Mon Mar 24 21:12:10 CET 2008

Ross Moore wrote:
>
> By the way, that  junicode  font looks nice.
> It's documentation has some advice that I don't know whether
> it is standard or not.
> e.g.
>
> Characters with diacritics.
> Both Unicode and MUFI contain large numbers
> of characters with diacritics. Make it a habit never to use these  
> “precomposed”
> characters directly; rather use the “plain” character followed by
> a character from the Unicode “Combining Diacritics” range. (This  
> works
> with Word for Windows when Uniscribe is enabled, and also with other
> OpenType-aware applications.) In almost all cases the application  
> will either
> substitute the correct precomposed character or position the diacritic
> correctly.
>
>
> Presumably this is based upon an expectation that the combining
> characters are likely to work more often, rather than expecting
> a font to have all the precomposed ones available.
> Yet JK's remark concerning Gentium contradicts this.
>
> Furthermore, I setup  xunicode.sty  to use precomposed characters
> when there is a Unicode code-point allocated, with combining
> sequences as a fallback --- especially with the standard accents
> (i.e, those that occur in the older latin-based font encodings).
>
> So my question is:
>   Is there really any advantage in following the above advice?
>
> Another question is:
>   Does it matter what is done at the input or macro levels?
>   Does XeTeX produce the same output in the PDF whether a precomposed
>   character or combining sequence is used, when there is a choice?
>
>
>   
The advice in the Junicode doc is specifically for Junicode users, and 
especially for medievalists who need some of the hundreds of precomposed 
characters in the Medieval Unicode Font Initiative 
(http://gandalf.aksis.uib.no/mufi/) encoded in the PUA. I strongly 
oppose including PUA characters directly in documents: to keep documents 
portable I suggest instead using sequences of letter + combining 
diacritic (+ combining diacritic . . .).  Junicode uses ccmp to 
substitute the precomposed character when possible, and uses anchors as 
a fallback.
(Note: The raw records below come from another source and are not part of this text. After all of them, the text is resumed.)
-- ==== Sys2Proof/Machine/Sync.lean ====
section
/-! DEFINITION. Synchronisation words (R90 to R105): barriers, phases, yielding, queues, polling, dependence counters. -/
namespace Sys2Proof.Machine

/-! ### Issue order at a home Quern (R92) -/

/-- The sync or global addresses an operation of the memory queue performs at in Quern. -/
def quernAddrs : MemOp → List Nat
  | .atom _ _ _ _ lanes => lanes.map (fun l => l.addr)
  | .sts a _ => [a]
  | .lds a _ => [a]
  | .push q _ => [q]
  | .qinit q _ => [q]
  | .dcdec c => [c]
  | .dcset c _ => [c]
  | _ => []

/-- An older Quern operation of the wave for the same home Quern has not taken effect. -/
def olderAtHome (w : Wave) (a : Nat) : Bool := w.mq.any (fun e => (quernAddrs e.op).any (fun b => homeOf b == homeOf a))

/-- An older acquire of the wave is not performed: it orders every younger access (R134, R137). -/
def acquireOut (w : Wave) : Bool := w.mq.any isAcquire

/-- A save has carried an operation of the wave that is still to be performed: every later Quern operation comes after it (R132). -/
def carriedOut (w : Wave) : Bool := w.mq.any (fun e => e.carried)

/-- A word that Quern answers at once: its sync operand is checked, older operations and acquires take effect first, and a replay may hold it (R91, R92, R132, R134, R320). -/
def quernWord (v : View) (a size align : Nat) (s : State) (go : State → Result) : Result :=
  match syncCheck v.c a size align with
  | some f => hardFault v.w f s
  | none =>
    if olderAtHome v.w a ∨ acquireOut v.w ∨ carriedOut v.w then hold s
    else match quernOne v a false s with
      | some t => go t
      | none => hold s

/-- The wave as it stands now. -/
def waveNow (s : State) (v : View) : Wave := (mget s.waves v.key).getD v.w

/-- Change the issuing wave, and go on to the next word. -/
def doneWith (v : View) (f : Wave → Wave) (s : State) : Result := .next (putWave v.key (advance (f (waveNow s v))) s)

/-! ### Barriers (R17, R74, R93 to R95) -/

/-- Stores of the wave to the A window that are not yet performed: an arrival waits for them (R17). -/
def aStoresOut (w : Wave) : Bool := w.mq.any (fun e => (piecesOf e.op).any (fun q => windowOf q.addr == .a))

/-- Engine operations of the wave that may still read the A window: an arrival waits for them too (R17, R127). -/
def aReadsOut (v : View) : Bool :=
  (engOpen v.w).any (fun e => !engOpens e.op && match engReads v.b e.op with | some l => l.any (fun x => windowOf x.addr == .a) | none => true)

/-- A barrier as a wave meets it: a block barrier, or a cluster barrier of the group. -/
def barAt (s : State) (v : View) (cl : Bool) (n : Nat) : Bar := barIn s v.w.blk cl n

def setPend (cl : Bool) (n g : Nat) (w : Wave) : Wave := if cl then { w with pendC := mput w.pendC n g } else { w with pendB := mput w.pendB n g }
def clearPend (cl : Bool) (n : Nat) (w : Wave) : Wave := if cl then { w with pendC := mdel w.pendC n } else { w with pendB := mdel w.pendB n }

/-- The wave's pending arrival belongs to a generation that has not completed. -/
def stillPending (s : State) (v : View) (cl : Bool) (n : Nat) : Bool := pendAt (waveNow s v) cl n == some (barAt s v cl n).gen

/-- Record an arrival, and complete the barrier where it is the last (R74, R93, R94). -/
def recordArrival (v : View) (cl : Bool) (n : Nat) (s : State) : State :=
  let s1 := modWave v.key (setPend cl n (barAt s v cl n).gen) s
  if cl then checkBlockArrival v.w.blk n (modBlock v.w.blk (fun b => { b with cArr := mput b.cArr n (sadd (mgetD b.cArr n []) v.w.idx) }) s1)
  else checkBar v.w.blk n (modBlock v.w.blk (fun b => { b with bars := mmod b.bars n dfltBar (fun x => { x with arrived := sadd x.arrived v.w.idx }) }) s1)

/-- An arrival waits for the generation of an earlier one (R93), and for the wave's older A accesses (R17). -/
def mayArrive (s : State) (v : View) (cl : Bool) (n : Nat) : Bool := !stillPending s v cl n && !aStoresOut v.w && !aReadsOut v

/-- BWAIT: it waits for its arrival's generation, and takes the elected member; without a pending arrival it takes 0. -/
def waitAt (v : View) (cl : Bool) (n : Nat) (d : Operand) (s : State) : Result :=
  if stillPending s v cl n then hold s
  else
    let x := (match pendAt (waveNow s v) cl n with | some _ => (barAt s v cl n).elected | none => 0)
    doneWith v (fun w => putS d (BitVec.ofNat 64 x) (clearPend cl n w)) s

/-- BAR: it arrives once, and then waits as BWAIT. -/
def barWord (cl : Bool) (d : Operand) (n : Nat) (v : View) (s : State) : Result :=
  if v.w.arv then waitAt v cl n d s
  else if mayArrive s v cl n then waitAt v cl n d (modWave v.key (fun w => { w with arv := true }) (recordArrival v cl n s))
  else hold s

def execBar (y : YW) (s : State) : Result := viewWord y.guard [] (dstY y) (fun v _ t => barWord false y.d y.imm.toNat v t) s
def execBarC (y : YW) (s : State) : Result := viewWord y.guard [] (dstY y) (fun v _ t => barWord true y.d y.imm.toNat v t) s

def arriveWord (cl : Bool) (y : YW) (s : State) : Result :=
  viewWord y.guard [] [] (fun v _ t => if mayArrive t v cl y.imm.toNat then done v.key (recordArrival v cl y.imm.toNat t) else hold t) s

def execArrive (y : YW) (s : State) : Result := arriveWord false y s
def execArriveC (y : YW) (s : State) : Result := arriveWord true y s
def execBwait (y : YW) (s : State) : Result := viewWord y.guard [] (dstY y) (fun v _ t => waitAt v false y.imm.toNat y.d t) s
def execBwaitC (y : YW) (s : State) : Result := viewWord y.guard [] (dstY y) (fun v _ t => waitAt v true y.imm.toNat y.d t) s

/-- An older access of the wave that no counter counts is not performed: a returning atomic, an LDS, a load from the far side (R144). -/
def uncountedOut (w : Wave) : Bool :=
  farLoadsOut w || w.mq.any (fun e => match e.op with | .lds _ _ => true | .atom _ _ _ _ _ => true | _ => false)

/-- DRAIN waits until the wave's oc.st is zero, its side log empty and its other accesses performed, and then behaves as BAR (R95, R125, R144). -/
def drainWord (cl : Bool) (y : YW) (s : State) : Result :=
  viewWord y.guard [] (dstY y) (fun v _ t =>
    if ¬ v.w.arv ∧ (v.w.oc.st ≠ 0 ∨ hasLogged v.w ∨ uncountedOut v.w) then hold t else barWord cl y.d y.imm.toNat v t) s

def execDrainB (y : YW) (s : State) : Result := drainWord false y s
def execDrainC (y : YW) (s : State) : Result := drainWord true y s

/-! ### PHASE (R56, R96) -/

/-- The sync operand of a condition, with its size and alignment (R91). -/
def phaseOperand (p : PhaseReq) : Option (Nat × Nat × Nat) :=
  match p.ck with
  | 0 => some (p.ca.toNat, 8, 8)
  | 1 => some (p.ca.toNat, 4, 4)
  | 3 => some (p.ca.toNat, 64, 64)
  | 4 => if p.w32 then some (p.ca.toNat, 4, 4) else some (p.ca.toNat, 8, 8)
  | _ => none

def phaseReq (y : YW) (w : Wave) (ord : Nat) : PhaseReq :=
  let n := y.imm.toNat
  { ck := n % 16, cge := bitAt n 4, w32 := bitAt n 5
    ca := (match y.a with | .none => 0 | o => rawOp w y.lit false o 0)
    cval := (match y.b with | .none => 0 | o => rawOp w y.lit false o 0), ord := ord }

/-- The wave holds at its PHASE until PHASE_SAVE ends the phase. -/
def execPhase (y : YW) (s : State) : Result :=
  viewWord y.guard [srcYA y, srcYB y] [] (fun v _ t =>
    if v.w.phase.isSome then hold t
    else if v.w.trapSt then illegalWord v.w t
    else
      let p := phaseReq y v.w ((presentOf t v.w.blk).filter (fun e => e.2.phase.isSome)).length
      match (match phaseOperand p with | some (a, n, al) => syncCheck v.c a n al | none => none) with
      | some f => hardFault v.w f t
      | none => .next (checkPhases v.w.blk (putWave v.key { v.w with phase := some p } t))) s

/-! ### YIELD (R98) -/

/-- Of two YIELDs of one clause the longer wait holds, since each keeps the wave not eligible for its cycles. -/
def execYield (y : YW) (s : State) : Result :=
  word y.guard [] [] (fun key w _ t =>
    .next (putWave key (advance { w with clause := w.clause.map (fun c => { c with yld := longerYield c.yld (some y.imm.toNat) }) }) t)) s

/-! ### Queues (R99 to R103) -/

/-- A non-returning Quern operation is given to the memory unit (R92). -/
def quernQueue (y : YW) (size align : Nat) (op : Nat → Word64 → MemOp) (s : State) : Result :=
  viewWord y.guard [srcYA y, srcYB y] [] (fun v _ t =>
    let a := (valYA y v.w).toNat
    match syncCheck v.c a size align with
    | some f => hardFault v.w f t
    | none => queueOp v (op a (valYB y v.w)) true false false t id) s

def execQpush (y : YW) (s : State) : Result := quernQueue y 64 64 .push s
def execQlenInit (y : YW) (s : State) : Result := quernQueue y 64 64 .qinit s
def execDcdec (y : YW) (s : State) : Result := quernQueue y 8 8 (fun a _ => .dcdec a) s
def execDcset (y : YW) (s : State) : Result := quernQueue y 8 8 .dcset s

/-- QPOP: the oldest item, on its way to the destination; an empty queue parks the wave (R72). -/
def execQpop (y : YW) (s : State) : Result :=
  viewWord y.guard [srcYA y] [(y.d, 1)] (fun v m t =>
    let q := (valYA y v.w).toNat
    quernWord v q 64 64 t (fun u =>
      match popItem v.g.asid q u with
      | some (x, z) => lateResult { v with w := waveNow z v } y.d 8 m [(0, x.toNat)] z
      | none => .next (parkWave v.g.asid q (sNum y.d) v.key u))) s

/-- QTRY (R102). -/
def execQtry (y : YW) (s : State) : Result :=
  viewWord y.guard [srcYA y] [(y.d, 2)] (fun v _ t =>
    let q := (valYA y v.w).toNat
    quernWord v q 64 64 t (fun u =>
      match popItem v.g.asid q u with
      | some (x, z) => doneWith v (fun w => setS (setS w (sNum y.d) x) (sNum y.d + 1) 1) z
      | none => doneWith v (fun w => setS (setS w (sNum y.d) 0) (sNum y.d + 1) 0) (touchQueue v.g.asid q u))) s

/-- Items minus parked waiters (R103). -/
def queueLen (x : SyncQueue) : Int := (x.items.length : Int) - x.waiters.length

def execQlen (y : YW) (s : State) : Result :=
  viewWord y.guard [srcYA y] [(y.d, 1)] (fun v _ t =>
    let q := (valYA y v.w).toNat
    quernWord v q 64 64 t (fun u =>
      match mget u.ctxs v.g.asid with
      | none => .fault .noIssuingWave
      | some c => doneWith v (fun w => setS w (sNum y.d) (BitVec.ofInt 64 (queueLen (queueAt c q)))) (touchQueue v.g.asid q u))) s

/-! ### POLL (R70, R71, R104) -/

/-- An attempt of a held POLL: success completes the word; failure raises the level and starts the next wait; the 16th failure asks for an involuntary save. -/
def attempt (v : View) (p : PollState) (s : State) : State :=
  match mget s.ctxs v.g.asid with
  | none => s
  | some c =>
    let x := readVar c p.var p.w32
    if pollHolds p.cge x p.value then
      modWave v.key (fun w => advance (putS p.dest x { w with poll := none, backoff := 0 })) s
    else
      let level := min 15 (v.w.backoff + 1)
      let s1 := modWave v.key (fun w => { w with backoff := level, poll := some { p with fails := p.fails + 1, left := 2 ^ (level + 4) } }) s
      if p.fails + 1 ≥ 16 then modBlock v.w.blk (fun b => { b with escal := some (b.escal.getD v.w.idx) }) s1 else s1

/-- The word issues: its value is read once, and the first attempt is made; after a restoration its count of failed attempts goes on (R71). -/
def execPoll (y : YW) (s : State) : Result :=
  viewWord y.guard [srcYA y, srcYB y] (dstY y) (fun v _ t =>
    let a := (valYA y v.w).toNat
    let w32 := bitAt y.imm.toNat 5
    let n := if w32 then 4 else 8
    quernWord v a n n t (fun u =>
      let w := waveNow u v
      .next (attempt { v with w := w } { fails := w.again, left := 0, var := a, value := valYB y w, cge := bitAt y.imm.toNat 4, w32 := w32, dest := y.d } u))) s

/-- POLL_ATTEMPT: the back-off wait is over. No attempt is made while the wave is not on a core, or while an involuntary save of its group is due (R71, R81). -/
def execPollAttempt (wave : Nat) (s : State) : Result :=
  match viewOf s wave with
  | none => .next s
  | some v =>
    match v.w.poll with
    | none => .next s
    | some p =>
      if p.left ≠ 0 ∨ v.b.life ≠ .running ∨ ¬ holdsQuantum s v.g.asid ∨ escalating s v.w.blk ∨ v.w.stop then .next s
      else match quernOne v p.var false s with
        | some t => .next (attempt { v with w := waveNow t v } p t)
        | none => .next s

end Sys2Proof.Machine
end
Both of these methods, of course, work brilliantly with 
XeTeX. One of Junicode's goals is to support all of MUFI while making it 
unnecessary to actually insert any PUA characters into a document.

For the common combinations in the Unicode Latin ranges I expect that 
most will just include the precomposed characters, and these will be 
portable enough. But even there I can see some advantages to using the 
combining diacritics.

None of this works in Gentium because it has little or no OpenType 
support. How I wish it did!

Peter Baker